23 de septiembre de 2025

Callar comunica la voluntad de establecer un vínculo que deja huellas.

 

No son las notas que tocas,

sino las notas que no tocas.

(Anónimo de difícil atribución)

 

Lo pedimos, lo exigimos y lo mendigamos en medio del ruido. Un silencio demandado dentro de un enjambre de “decibelios polarizantes” (externos e internos) que, a veces –y sin ser conscientes– se nos hace insoportable. De todos los silencios de la condición humana (el de la música, el de los oprimidos, el cómplice, el reflexivo…) quiero detenerme en ese que, en palabras de la profesora Ana Cristina Montoya, se conforma como «un jatharà (cavidad) –expresión utilizada en el yoga– en el que la palabra del otro se convierte en un mensaje, embellecido con significado».

Necesitamos ese silencio que desea y goza la escucha, la inquietud entusiasta de conocer al otro, que lucha por “ensimismarse” con él más allá de sus ideas o conceptos, que quiere “hacerle un hueco” en nuestro ser, generar un espacio profundo y creativo donde esa persona pueda expresarse y ser comprendida. Va más allá de la ausencia de palabra; son miradas, gestos que valoran y confirman, que permiten traspasar el muro para que la voz del otro entre hasta la capa más honda de nuestro ser; que le ayudan a comprenderse a sí mismo.

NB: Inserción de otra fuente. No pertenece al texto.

-- ==== Sys2Proof/Machine/State.lean ====
section
/-! DEFINITION. Everything the spec gives the machine, as plain data, with its value at reset.

Each field's comment gives its width and the chapter file and rule of spec/ that names it; INVENTORY.md's State section
lists the same fields with the ground of each reset value. -/

namespace Sys2Proof.Machine

/-- States of the time base (R216). -/
inductive TbState where
  | unset | freeRun | locked | holdover
deriving DecidableEq, Repr

/-- Lane Throttle states of a port (R60). -/
inductive LtState where
  | disabled | full | narrowing | narrow | widening
deriving DecidableEq, Repr

/-- States of a crossbar plane (R180). -/
inductive PlaneState where
  | active | standby | failed | resync
deriving DecidableEq, Repr

/-- States of a Proofing target (R308, R314). -/
inductive TgtState where
  | awake | asleep | waking | draining | failed
deriving DecidableEq, Repr

/-- States of a mailbox (R382). -/
inductive MbState where
  | free | submitted | responseReady
deriving DecidableEq, Repr

/-- States of a staged set (R407). -/
inductive SetState where
  | isOpen | preparing | armed | baked | aborted
deriving DecidableEq, Repr

/-- Power states of a slice (R502). -/
inductive SliceState where
  | active | parked | resetting | restoring
deriving DecidableEq, Repr

/-- States of a management processor (R264). -/
inductive MpState where
  | active | standby | failed | resync
deriving DecidableEq, Repr

/-- States of a DMA channel (R347). -/
inductive ChState where
  | stopped | running | idle | halted
deriving DecidableEq, Repr

/-- Resets whose bring-up Moaras runs (R491). -/
inductive ResetKind where
  | cold | warm
deriving DecidableEq, Repr

/-- Why the machine stops. -/
inductive Fault where
  /-- A command names a unit the device does not have (a port above 547, a DMA channel above 127, a mailbox above 31
  and so on): no event of this hardware. Raised by the meanings of the event rows, on their operands alone. Safe. -/
  | noSuchUnit (what : String)
deriving DecidableEq, Repr

/-- Why a command has no meaning. -/
inductive Refusal where
  /-- The command's row has no meaning in this model yet. Raised by the arms of `exec` alone. Safe. -/
  | notModelled (mnemonic : String)
deriving DecidableEq, Repr

/-- What the device sends to the outside: the model's own record of it, newest first (MODEL). -/
inductive Output where
  /-- A frame leaving the MAC of a port; `stomp`: it ends with a complemented FCS (R44). -/
  | frame (port : Nat) (bytes : List Byte) (stomp : Bool)
  /-- A control frame of the MAC itself (PAUSE, PFC, Lane Throttle), without FCS. -/
  | control (port : Nat) (bytes : List Byte)
  /-- A write to host memory through the link of a function. -/
  | hostWrite (fn : Nat) (addr : Nat) (bytes : List Byte)
  /-- A payload write of a DIR 1 descriptor: address, bytes, whether it carries Relaxed Ordering and No-Snoop (R357, R359). -/
  | hostData (fn : Nat) (addr : Nat) (bytes : List Byte) (ro : Bool) (ns : Bool)
  /-- Payload bytes with an uncorrectable error, sent as a poisoned TLP: address, length, Relaxed Ordering and No-Snoop (R353,
  R357, R359). -/
  | hostPoison (fn : Nat) (addr : Nat) (len : Nat) (ro : Bool) (ns : Bool)
  /-- A read request to host memory: address and length. -/
  | hostRead (fn : Nat) (addr : Nat) (len : Nat)
  /-- A payload read of a DIR 0 descriptor: address, length, whether it carries No-Snoop (R359). -/
  | hostFetch (fn : Nat) (addr : Nat) (len : Nat) (ns : Bool)
  /-- An MSI-X message. -/
  | msi (fn : Nat) (addr : Nat) (data : Nat)
  /-- A Shelf Link frame on a bus. -/
  | shelf (bus : Nat) (bytes : List Byte)
  /-- The frames of a domain message that leaves a port, FCS included: sealed under the session, or in clear text before one
  exists (R423, R424). -/
  | domain (port : Nat) (frames : List (List Byte))
  /-- A PTP message from a clock port (R232), without the Ethernet header. -/
  | ptp (port : Nat) (bytes : List Byte)
  /-- An SPDM response on a transport, in clear or as a secured message (R448, R449). -/
  | spdm (transport : Nat) (secured : Bool) (bytes : List Byte)
  /-- The answer to a message pool request of a block: the pointer given, with the status of R156. -/
  | poolAnswer (block : Nat) (status : Nat) (ptr : Nat)
  /-- A line of the boot ROM on the UART console: the boot results of slots A and B (R445). -/
  | console (resA : Nat) (resB : Nat)
deriving DecidableEq, Repr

Hace poco me encontré con un antiguo alumno que me recordó cómo se había sentido ayudado por mis silencios. Se sintió escuchado y eso le permitió (le permite) «explorarse a sí mismo». He vuelto a comprender que mis silencios son el fruto y el resultado de esa mirada relacional que un día me cautivó. 

El verdadero silencio es generativo y sanador, capaz de significados profundos… y de emanar la esencia, no tanto de la comunicación, sino de ese otro, que es el fin último de la comunicación.  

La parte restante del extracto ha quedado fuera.